Seine Stirn zog sich kurz in Falten, dann entspannte sie sich.

»Steh einmal kurz auf, ja?«, sagte er. Folgsam stand ich auf und fragte mich, was er wohl wollte. Er öffnete die Augen, streckte die gesunde Hand aus und klammerte sie fest um meine Pobacke.

»Da«, sagte er. »Das ist das Beste, was mir einfällt. Wenn ich deinen Hintern festhalte, kann mich nichts aus dem Gleichgewicht bringen.«

Ich lachte und rückte ein paar Zentimeter näher an ihn heran, sodass seine Stirn an meine Oberschenkel gedrückt war.

»Nun, zumindest ist es ein transportables Heilmittel.«

Er schloss die Augen und hielt mich fest. Sein Atem ging langsam und tief. Die schroffen Linien der Erschöpfung und des Schmerzes in seinem Gesicht begannen, sich zu glätten, als die Wirkung der Droge einsetzte.

»Jamie«, sagte ich nach einer Minute leise. »Es tut mir leid.«

Er öffnete die Augen, blickte zu mir auf und lächelte, wobei er mich leicht drückte.

»Aye, na ja«, sagte er. Seine Pupillen hatten zu schrumpfen begonnen; seine Augen waren unauslotbar und tief wie der Ozean, als blickte er in weite Ferne.

»Sag mir, Sassenach«, sagte er ein paar Sekunden später. »Wenn man einen Mann vor dich hinstellen und dir sagen würde, dass der Mann am Leben bleibt, wenn du dir den Finger abschneidest, und dass er sterben muss, wenn nicht – würdest du es tun?«

»Ich weiß es nicht«, sagte ich leicht erschrocken. »Wenn das die Entscheidung wäre und es daran nichts zu rütteln gäbe und es ein guter Mann wäre … Ja, ich denke, ich würde es tun. Besonderen Spaß würde es mir aber nicht machen«, fügte ich nüchtern hinzu, und sein Mund verzog sich zu einem Lächeln.

»Nein«, sagte er. Sein Gesichtsausdruck wurde jetzt sanft und verträumt. »Hast du gewusst«, sagte er einen Moment später, »dass mich ein Oberst aufgesucht hat, als du im Lazarett bei der Arbeit warst?

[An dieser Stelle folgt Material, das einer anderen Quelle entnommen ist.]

-- ==== Sys2Proof/Safety.lean ====
section
/-! DEFINITION. The terms claims are stated in: R84's illegal words, the invariant of the states a run can reach
(10_state.md R38, R41; 60_exceptions.md R200, R202), and runs of several commands. -/

namespace Sys2Proof.Machine

/-- R84, letter for letter: (a) the opcode is reserved, (b) reserved bits, (c) a field the opcode does not use is not 0,
(d) ENCGRP with CNT = 0, (e) the wrong direction. -/
def illegalWord (w : Word) : Prop :=
  opcodeOf (fieldsOf w).opc = none
  ∨ (fieldsOf w).reserved ≠ 0
  ∨ ((fieldsOf w).imm8 ≠ 0 ∧ (fieldsOf w).opc ≠ 0x21)
  ∨ ((fieldsOf w).cnt ≠ 0 ∧ (fieldsOf w).opc ≠ 0x01)
  ∨ ((fieldsOf w).dir ≠ 0 ∧ (fieldsOf w).opc ≠ 0x20 ∧ (fieldsOf w).opc ≠ 0x30)
  ∨ ((fieldsOf w).opc = 0x01 ∧ (fieldsOf w).cnt = 0)
  ∨ ((fieldsOf w).opc = 0x20 ∧ (fieldsOf w).dir = 1)
  ∨ ((fieldsOf w).opc = 0x30 ∧ (fieldsOf w).dir = 0)

/-- The line counter of an Open unit between full groups (R38): a multiple of 4, at most 72. -/
abbrev lineAtRest (u : SeUnit) : Prop := u.line.toNat % 4 = 0 ∧ u.line.toNat ≤ 72

/-- R38: whenever the Stream Encoder is Open and no SE command runs, the count is 0, 1 or 2 and the line counter is a
multiple of 4 and at most 72. -/
abbrev SeUnit.atRest (u : SeUnit) : Prop := u.state = .opened → (u.count ≠ 3 ∧ lineAtRest u)

/-- The phases in which the Stream Decoder is bound (R161). -/
abbrev SdUnit.bound (u : SdUnit) : Prop := u.phase = .empty ∨ u.phase = .ready ∨ u.phase = .exhausted

/-- R41: between commands a bound Stream Decoder holds no symbol, and a Ready one has a byte left to serve. -/
abbrev SdUnit.atRest (u : SdUnit) : Prop :=
  (u.bound → u.count = 0) ∧ (u.phase = .ready → u.pos.toNat < u.nsig.toNat)

/-- What an SE write command still has to do agrees with its length operand A1 (R145). -/
def SeMore.fits (len : Nat) : SeMore → Prop
  | .one => True
  | .many k rest => k + 1 + rest.length = len

/-- The Stream Encoder while its command waits on the sink (R142–R147). -/
def SeWait.agrees (len : Nat) (u : SeUnit) : SeWait → Prop
  | .group _ rest m => u.count = 3 ∧ lineAtRest u ∧ rest.length ≤ 3 ∧ m.fits len
  | .lineFeed m => u.count = 3 ∧ u.line = 76 ∧ m.fits len
  | .pad _ rest _ => u.count ≠ 3 ∧ lineAtRest u ∧ rest.length ≤ 3
  | .flush _ => u.count ≠ 3 ∧ lineAtRest u
  | .close => u.count ≠ 3 ∧ lineAtRest u

/-- The Stream Decoder while its command waits on the source (R164, R167, R168). -/
def SdWait.agrees (s : State) : SdWait → Prop
  | .read => s.sd.phase = .empty ∧ s.sd.count.toNat ≤ 3
  | .readN k =>
    s.sd.phase = .empty ∧ s.sd.count.toNat ≤ 3 ∧ k < s.latched.a1.toNat ∧
      s.latched.a0.toNat + s.latched.a1.toNat ≤ s.params.hbSize
  | .close => s.sd.bound ∧ s.sd.atRest

/-- Both units while a command is ready to go on (R230): at rest before it begins, and else as the answer found them. -/
def Ready.agrees (s : State) : Ready → Prop
  | .command _ => s.se.atRest ∧ s.sd.atRest
  | .illegal => s.se.atRest ∧ s.sd.atRest
  | .sink w _ => s.se.state = .opened ∧ w.agrees s.latched.a1.toNat s.se ∧ s.sd.atRest
  | .read _ => SdWait.read.agrees s ∧ s.se.atRest
  | .readN k _ => (SdWait.readN k).agrees s ∧ s.se.atRest
  | .storing k =>
    s.sd.bound ∧ s.sd.atRest ∧ k < s.latched.a1.toNat ∧
      s.latched.a0.toNat + s.latched.a1.toNat ≤ s.params.hbSize ∧ s.se.atRest
  | .close _ => SdWait.close.agrees s ∧ s.se.atRest

/-- Both units agree with the running command, or are at rest. -/
def State.unitsAgree (s : State) : Prop :=
  match s.running with
  | none => s.se.atRest ∧ s.sd.atRest
  | some (.se w) => s.se.state = .opened ∧ w.agrees s.latched.a1.toNat s.se ∧ s.sd.atRest
  | some (.sd w) => w.agrees s ∧ s.se.atRest
  | some (.ready r) => r.agrees s

/-- The invariant of the machine: BUSY shows that a command runs (R30, R202); FAULTED goes with a fault's
code (R200, R205); the host buffer keeps its form and lies below HB_SIZE (R60, R61); the units agree with what runs
(R38, R41). -/
structure State.Inv (s : State) : Prop where
  busy_eq : s.busy = s.running.isSome
  faulted_eq : s.faulted = s.code.isFault
  hb_wf : Memory.wf s.hb = true
  hb_below : Memory.below s.params.hbSize s.hb = true
  units : s.unitsAgree

/-- R46's table: the value of every register and unit field after reset. -/
structure State.HasResetValues (s : State) : Prop where
  arg : s.arg = ⟨0, 0, 0, 0⟩
  busy : s.busy = false
  faulted : s.faulted = false
  code : s.code = .ok
  res0 : s.res0 = 0
  res1 : s.res1 = 0
  se : s.se = { state := .idle, buf := ⟨0, 0, 0⟩, count := 0, line := 0 }
  sd : s.sd = { phase := .idle, acc := ⟨.val 0, .val 0, .val 0, .val 0⟩, count := 0, out := ⟨0, 0, 0⟩, nsig := 0,
                pos := 0, padded := false, srcidx := 0 }

/-- Input `i` answers the request a command waits on: the sink's answer to a sink request (20_memory.md R66), the source's
answer to a read and to a close (R67). -/
def Input.answers : Input → Waiting → Prop
  | .sinkAnswer _, .se _ => True
  | .readAnswer _, .sd w => w.request = .read
  | .closeAnswer _, .sd w => w.request = .close
  | _, _ => False

/-- Input `i` answers the pending request of `s`. -/
def State.awaits (s : State) (i : Input) : Prop := ∃ w, s.running = some w ∧ i.answers w

/-- The same arrival where the block acts on it at once. -/
def Arrival.atOnce : Arrival → Input
  | .cmdWrite w => .regWrite 0 w
  | .sinkAnswer a => .sinkAnswer a
  | .readAnswer a => .readAnswer a
  | .closeAnswer a => .closeAnswer a

/-- The ready command is an SD_READN, about to store bytes it has in its cache or about to take an answer, with `k` bytes
stored so far (44_stream_decoder.md R167). -/
def Ready.isReadN (k : Nat) : Ready → Prop
  | .command i => i = .sdReadn ∧ k = 0
  | .readN k' _ => k = k'
  | .storing k' => k = k'
  | _ => False

/-- `n` steps one after another. -/
def runSteps : Nat → State → Host.Outcome State Fault Refusal
  | 0, s => .next s
  | n + 1, s =>
    match step s with
    | .next t => runSteps n t
    | .fault r => .fault r
    | .refused r => .refused r

/-- The commands that make no port request (70_reset_and_hazards.md R230). -/
def portless : Instr → Prop
  | .encgrp _ | .decq | .benc | .bdec | .openSink | .openSource => True
  | .seWrite _ | .seWriten | .seFlush | .seClose | .sdRead | .sdReadn | .sdClose => False

/-- SE_WRITEN stands at a request of its loop (43_stream_encoder.md R145). -/
def SeWait.inWriteN : SeWait → Prop
  | .group _ _ (.many _ _) => True
  | .lineFeed (.many _ _) => True
  | _ => False

/-- Commands run one after another, each to its end (R68). -/
def runCommands : List Instr → State → Host.Outcome State Fault Refusal
  | [], s => .next s
  | i :: is, s =>
    match exec i s with
    | .next t => runCommands is t
    | .fault r => .fault r
    | .refused r => .refused r

/-- SD_READ, at most `n` times, until one completes with something other than OK: the words the earlier ones returned in
RES0, and the state at the end (44_stream_decoder.md R169). -/
def readWhileOk : Nat → State → List Word × State
  | 0, s => ([], s)
  | n + 1, s =>
    match exec .sdRead s with
    | .next t => if t.code = .ok then (t.res0 :: (readWhileOk n t).1, (readWhileOk n t).2) else ([], t)
    | .fault _ => ([], s)
    | .refused _ => ([], s)

/-- SE_WRITE of each byte in turn, until one completes with something other than OK: how many bytes the earlier ones
wrote, and the state at the end (43_stream_encoder.md R145). -/
def writeWhileOk : List Byte → State → Nat × State
  | [], s => (0, s)
  | b :: bs, s =>
    match exec (.seWrite b) s with
    | .next t => if t.code = .ok then ((writeWhileOk bs t).1 + 1, (writeWhileOk bs t).2) else (0, t)
    | .fault _ => (0, s)
    | .refused _ => (0, s)

/-- A byte the decoders skip (R125). -/
def isWhitespace (b : Byte) : Bool := cls b = .ws

/-- The bytes of a text that the decoders do not skip (R125). -/
def significant (text : List Byte) : List Byte := text.filter (fun c => !isWhitespace c)

/-- The symbol exchanges of a text sent to the sink with every request answered `Ack`. -/
def sent (text : List Byte) : List Exchange := text.map (fun b => .sink (.write b) (some .ack))

end Sys2Proof.Machine
end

Oberst Johnson; Micah Johnson war sein Name.«

»Nein. Was hat er denn gesagt?«

Seine Hand begann, sich von meinem Hintern zu lösen; ich legte die meine darüber, um sie in Position zu halten.

»Es war seine Kompanie – in der Schlacht. Ein Teil von Morgans Leuten und der Rest des Regiments von der anderen Hügelseite waren in der Schusslinie der Briten. Wenn deren Vorstoß gelungen wäre, hätten sie die Kompanie mit Sicherheit verloren, und weiß Gott, was aus dem Rest geworden wäre.« Sein sanfter Highlandakzent verstärkte sich jetzt; sein Blick war auf meinen Rock geheftet.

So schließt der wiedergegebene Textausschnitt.